72 Tenants of Prosperity (72家租客) is a 2010 Hong Kong comedy film produced by the Shaw Brothers Studio, Television Broadcasts Limited, United Filmmakers Organization, Sil-Metropole Organisation and Sun Wah Media Group. It was directed by Eric Tsang and stars Tsang himself and various other actors. It was released in Hong Kong, Malaysia, Australia, and New Zealand on 11 February 2010.

This film used the 1973 film The House of 72 Tenants as a blueprint. However, this story is a new creation, of which only some roles identical. This is the first film to introduce the new 2010 Shaw opening theme with a shortened version of the original fanfare.

The film spoofs other movies such as Ip Man and Murderer, and makes references to Hong Kong culture and events that were figured in the media that year, such as the death of Michael Jackson and the Mong Kok acid attacks.

Plot
In 1970s Hong Kong, rapacious landlords try to evict 72 tenants but sworn brothers Ha Kung and Shek Kin help the group of 72 defeat the landlord and landlady and coincidentally rescue Pinky from a planned forced marriage. When both sworn brothers fall for Pinky and propose to her, she flips a coin heads or tails, they both cheated during the toss but Ha wins her hand in marriage.
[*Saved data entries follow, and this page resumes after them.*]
-- ==== Sys2Proof/Machine/Registers.lean ====
section
/-! DEFINITION. The register window (10_state R22): which register a word offset reaches, and what
a read and a write of each does. -/

namespace Sys2Proof.Machine

/-- The registers of the window (10_state R22). -/
inductive Reg where
  | cmd | status | irqEn
  | arg0 | arg1 | arg2 | res0 | res1 | res2
  | key | blkIn | blkOut
  | sessCfg | sessNetid | sessDevaddr | sessNwkskey | sessAppskey
  | stgFmt | stgNetid | stgDevaddr | stgNwkskey | stgAppskey
  | appeui | deveui | devnonce | jaAppnonce | jaInfo | appkey | jaCflist
  | ibuf | obuf
  | reserved
deriving DecidableEq, Repr

/-- The window map: first offset, number of words, register (10_state R22). -/
def windowMap : List (Nat × Nat × Reg) :=
  [(0x000, 1, .cmd), (0x004, 1, .status), (0x008, 1, .irqEn), (0x00C, 1, .reserved),
   (0x010, 1, .arg0), (0x014, 1, .arg1), (0x018, 1, .arg2), (0x01C, 1, .reserved),
   (0x020, 1, .res0), (0x024, 1, .res1), (0x028, 1, .res2), (0x02C, 1, .reserved),
   (0x030, 4, .key), (0x040, 4, .blkIn), (0x050, 4, .blkOut),
   (0x060, 1, .sessCfg), (0x064, 1, .sessNetid), (0x068, 1, .sessDevaddr), (0x06C, 1, .reserved),
   (0x070, 4, .sessNwkskey), (0x080, 4, .sessAppskey),
   (0x090, 1, .stgFmt), (0x094, 1, .stgNetid), (0x098, 1, .stgDevaddr), (0x09C, 1, .reserved),
   (0x0A0, 4, .stgNwkskey), (0x0B0, 4, .stgAppskey),
   (0x0C0, 2, .appeui), (0x0C8, 2, .deveui),
   (0x0D0, 1, .devnonce), (0x0D4, 1, .jaAppnonce), (0x0D8, 1, .jaInfo), (0x0DC, 1, .reserved),
   (0x0E0, 4, .appkey), (0x0F0, 4, .jaCflist),
   (0x100, 64, .ibuf), (0x200, 64, .obuf), (0x300, 64, .reserved)]

/-- The register and the index of the word within it that an offset reaches (10_state R22). -/
def locate (off : Nat) : Reg × Nat :=
  match windowMap.find? (fun row => decide (row.1 ≤ off) && decide (off < row.1 + 4 * row.2.1)) with
  | some row => (row.2.2, (off - row.1) / 4)
  | none => (.reserved, 0)

/-- Word `i` of a buffer, byte `4i + k` in bits `[8k+7:8k]` (10_state R40). -/
def bufWord (s : State) (base i : Nat) : Word :=
  BitVec.ofNat 32 (fromLE (bytesFrom s (base + 4 * i) 4))

/-- The stored value of word `i` of a register; CMD and reserved offsets read 0
(10_state R23 to R40). -/
def readReg (s : State) : Reg → Nat → Word
  | .cmd, _ => 0
  | .status, _ => statusWord s
  | .irqEn, _ => irqEnWord s
  | .arg0, _ => s.arg0
  | .arg1, _ => s.arg1
  | .arg2, _ => s.arg2
  | .res0, _ => s.res0
  | .res1, _ => s.res1
  | .res2, _ => s.res2
  | .key, i => getWord s.key i
  | .blkIn, i => getWord s.blkIn i
  | .blkOut, i => getWord s.blkOut i
  | .sessCfg, _ => sessCfgWord s
  | .sessNetid, _ => s.sessNetid.setWidth 32
  | .sessDevaddr, _ => s.sessDevaddr
  | .sessNwkskey, i => getWord s.sessNwkskey i
  | .sessAppskey, i => getWord s.sessAppskey i
  | .stgFmt, _ => s.stgFmt.setWidth 32
  | .stgNetid, _ => s.stgNetid.setWidth 32
  | .stgDevaddr, _ => s.stgDevaddr
  | .stgNwkskey, i => getWord s.stgNwkskey i
  | .stgAppskey, i => getWord s.stgAppskey i
  | .appeui, i => getWord s.appeui i
  | .deveui, i => getWord s.deveui i
  | .devnonce, _ => s.devnonce.setWidth 32
  | .jaAppnonce, _ => s.jaAppnonce.setWidth 32
  | .jaInfo, _ => s.jaInfo
  | .appkey, i => getWord s.appkey i
  | .jaCflist, i => getWord s.jaCflist i
  | .ibuf, i => bufWord s ibufBase i
  | .obuf, i => bufWord s obufBase i
  | .reserved, _ => 0

/-- Output-side registers: a read while BUSY = 1 returns an unspecified value (10_state R49). -/
def readsFreeWhileBusy : Reg → Bool
  | .res0 | .res1 | .res2 | .blkOut
  | .sessCfg | .sessNetid | .sessDevaddr | .sessNwkskey | .sessAppskey
  | .stgFmt | .stgNetid | .stgDevaddr | .stgNwkskey | .stgAppskey
  | .jaAppnonce | .jaInfo | .jaCflist | .obuf => true
  | _ => false

/-- Registers whose writes are ignored, and set WERR, while BUSY = 1 (10_state R48). -/
def lockedWhileBusy : Reg → Bool
  | .cmd | .arg0 | .arg1 | .arg2 | .key | .blkIn
  | .stgFmt | .stgNetid | .stgDevaddr | .stgNwkskey | .stgAppskey
  | .appeui | .deveui | .devnonce | .appkey | .ibuf => true
  | _ => false

/-- What an accepted write of `v` to word `i` of a register does when it is not locked: the
writable bits are stored, CMD starts a command, read-only registers and reserved offsets ignore it
(10_state R22 to R40). -/
def writeReg (v : Word) (s : State) : Reg → Nat → State
  | .cmd, _ => acceptCommand v s
  | .status, _ => writeStatus v s
  | .irqEn, _ => writeIrqEn v s
  | .arg0, _ => { s with arg0 := v }
  | .arg1, _ => { s with arg1 := v }
  | .arg2, _ => { s with arg2 := v }
  | .key, i => { s with key := setWord s.key i v }
  | .blkIn, i => { s with blkIn := setWord s.blkIn i v }
  | .stgFmt, _ => { s with stgFmt := v.extractLsb' 0 8 }
  | .stgNetid, _ => { s with stgNetid := v.extractLsb' 0 24 }
  | .stgDevaddr, _ => { s with stgDevaddr := v }
  | .stgNwkskey, i => { s with stgNwkskey := setWord s.stgNwkskey i v }
  | .stgAppskey, i => { s with stgAppskey := setWord s.stgAppskey i v }
  | .appeui, i => { s with appeui := setWord s.appeui i v }
  | .deveui, i => { s with deveui := setWord s.deveui i v }
  | .devnonce, _ => { s with devnonce := v.extractLsb' 0 16 }
  | .appkey, i => { s with appkey := setWord s.appkey i v }
  | .ibuf, i => { s with mem := s.mem.writeBytes (ibufBase + 4 * i) (le 4 v.toNat) }
  | .res0, _ | .res1, _ | .res2, _ | .blkOut, _ => s
  | .sessCfg, _ | .sessNetid, _ | .sessDevaddr, _ | .sessNwkskey, _ | .sessAppskey, _ => s
  | .jaAppnonce, _ | .jaInfo, _ | .jaCflist, _ => s
  | .obuf, _ => s
  | .reserved, _ => s

/-- An accepted word read at an offset (20_memory R52): the stored value, or a free draw in the
cases of 10_state R49. -/
def busRead (off : Nat) (s : State) : Word × State :=
  let (r, i) := locate off
  if s.busy && readsFreeWhileBusy r then drawBusyRead s else (readReg s r i, s)

/-- An accepted word write at an offset (20_memory R52): ignored with WERR set if BUSY = 1 locks
the register (10_state R48). -/
def busWrite (off : Nat) (v : Word) (s : State) : State :=
  let (r, i) := locate off
  if s.busy && lockedWhileBusy r then setWerr s else writeReg v s r i

/-- The access of one cycle without reset (20_memory R50 to R52): none, an accepted read or write
with its answer on the pins, or an access the model refuses (R51). -/
def busAccess (p : BusCycle) (s : State) : Except Refusal State :=
  if p.sel = false then .ok { s with response := none }
  else if p.wordAccess = false then .error (.unsupportedAccess 0 true)
  else if p.we then
    .ok { busWrite p.addr.toNat p.wdata s with response := some { rdata := none, err := false } }
  else
    let (v, s') := busRead p.addr.toNat s
    .ok { s' with response := some { rdata := some v, err := false } }

end Sys2Proof.Machine
end

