-- ==== Sys2Proof/Certificates/Slice0/Obligations.lean ====
section
/-! DEFINITION. The statements for the provers. Every statement about a command is about every
state, unless its hypotheses say otherwise; a record update `{ s with … }` is its whole frame. -/

open Sys2Proof Sys2Proof.Machine

/-! ### Encoding (30_encoding) -/

/-- 30_encoding R70, R71, R82: decoding the word of a command gives it back. -/
def Obligations.DecodeOfEncodeIsTheCommand : Prop :=
  ∀ i : Instr, decode (encode i) = .command i

/-- 30_encoding R71: the sixteen opcodes, written out, each name their command. -/
def Obligations.OpcodeMapDecodes : Prop :=
  decode 0x00000001 = .command .aesEnc ∧ decode 0x00000002 = .command .aesDec ∧
  decode 0x00000003 = .command .mask ∧ decode 0x00000004 = .command .cmac ∧
  decode 0x00000005 = .command .dataMic ∧ decode 0x00000010 = .command .compose ∧
  decode 0x00000011 = .command .decode ∧ decode 0x00000012 = .command .getAddress ∧
  decode 0x00000013 = .command .getHeader ∧ decode 0x00000020 = .command .joinReq ∧
  decode 0x00000021 = .command .joinAccept ∧ decode 0x00000030 = .command .sessionLoad ∧
  decode 0x00000031 = .command .sessionClear ∧ decode 0x00000040 = .command .getDirection ∧
  decode 0x00000041 = .command .ackRequest ∧ decode 0x00000042 = .command .maxPayload

/-- 30_encoding R70, R79, R82: every word is the word of exactly one command or is illegal; it is a
command's word exactly when it is the one `encode` gives, and it is illegal exactly when a bit of
[31:8] is set or its OPC is one of the unlisted values. -/
def Obligations.EveryWordIsOneCommandOrIllegal : Prop :=
  ∀ w : Word,
    (∀ i, decode w = .command i ↔ w = encode i) ∧
    ((∃ r, decode w = .illegal r) ↔
      w.extractLsb' 8 24 ≠ 0 ∨
      (let opc := (w.extractLsb' 0 8).toNat
       opc = 0x00 ∨ (0x06 ≤ opc ∧ opc ≤ 0x0F) ∨ (0x14 ≤ opc ∧ opc ≤ 0x1F) ∨
       (0x22 ≤ opc ∧ opc ≤ 0x2F) ∨ (0x32 ≤ opc ∧ opc ≤ 0x3F) ∨ (0x43 ≤ opc ∧ opc ≤ 0xFF)))

/-! ### The clock cycle, the bus and the flags (10_state, 20_memory, 60_exceptions, 70_reset) -/

/-- At the completion edge the step is `exec` of the command that PENDING decodes to, on the state
the access of that cycle leaves, with no cycle of the command left to go. That the access comes
first is DEDUCED (log 1, 12). -/
def Obligations.StepRunsTheDecodedCommand : Prop :=
  ∀ (s s' : State) (i : Instr),
    s.busy = true → s.remaining ≤ 1 → (currentPins s).rst = false →
    busAccess (currentPins s) (advanceHost s) = .ok s' →
    decode s.pending = .command i →
    step s = exec i { s' with remaining := 0 }

/-- A command placed for the next step is the one it runs. The placing is the model's (log 2). -/
def Obligations.PlacedCommandRunsNext : Prop :=
  ∀ (s : State) (i : Instr),
    step (s.withFetchWord 32 (encode i).toNat) =
      exec i { s with
        pending := encode i
        busy := true
        done := false
        remaining := 0
        response := none }

/-- 60_exceptions R194, 30_encoding R79: at its completion edge an illegal word ends with CMD_ERROR;
nothing else changes but what the access of that cycle does (which comes first, DEDUCED, log 1, 12),
and nothing at all if the host makes none. -/
def Obligations.IllegalWordEndsWithCmdError : Prop :=
  (∀ (s s' : State) (r : IllegalWord),
    s.busy = true → s.remaining ≤ 1 → (currentPins s).rst = false →
    busAccess (currentPins s) (advanceHost s) = .ok s' → decode s.pending = .illegal r →
    step s = .next (ended 15 { s' with remaining := 0 })) ∧
  (∀ (s : State) (r : IllegalWord),
    s.busy = true → s.remaining ≤ 1 → s.host = [] → decode s.pending = .illegal r →
    step s = .next (ended 15 { s with remaining := 0, response := none }))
The sworn brothers become sworn enemies and Sheks hatred fuels intense rivalry against Ha in business dealings ranging from the manufacture of plastic flowers to the selling of stinky bean curd. Even after 40 years they continue to clash and in 2010 they are in keen competition selling electronics appliances in Sai Yeung Choi Street, Mongkok, the busiest street in the city and still home to the 72 tenants.

In fiercely competitive Sai Yeung Choi Street high rents force businessmen to use every means to survive, with electronics shops employing pseudo models in sales promotion campaigns and comic shops offering foot-massage services by Lolita, etc. These ploys are minor compared with the tactics of the landlord who threatens to close down the shops unless his demands for tripled rent are met. Amidst this strife and struggle the street is hit by acid-attacks and in high spirits the 72 tenants unite and pledge to safeguard their home.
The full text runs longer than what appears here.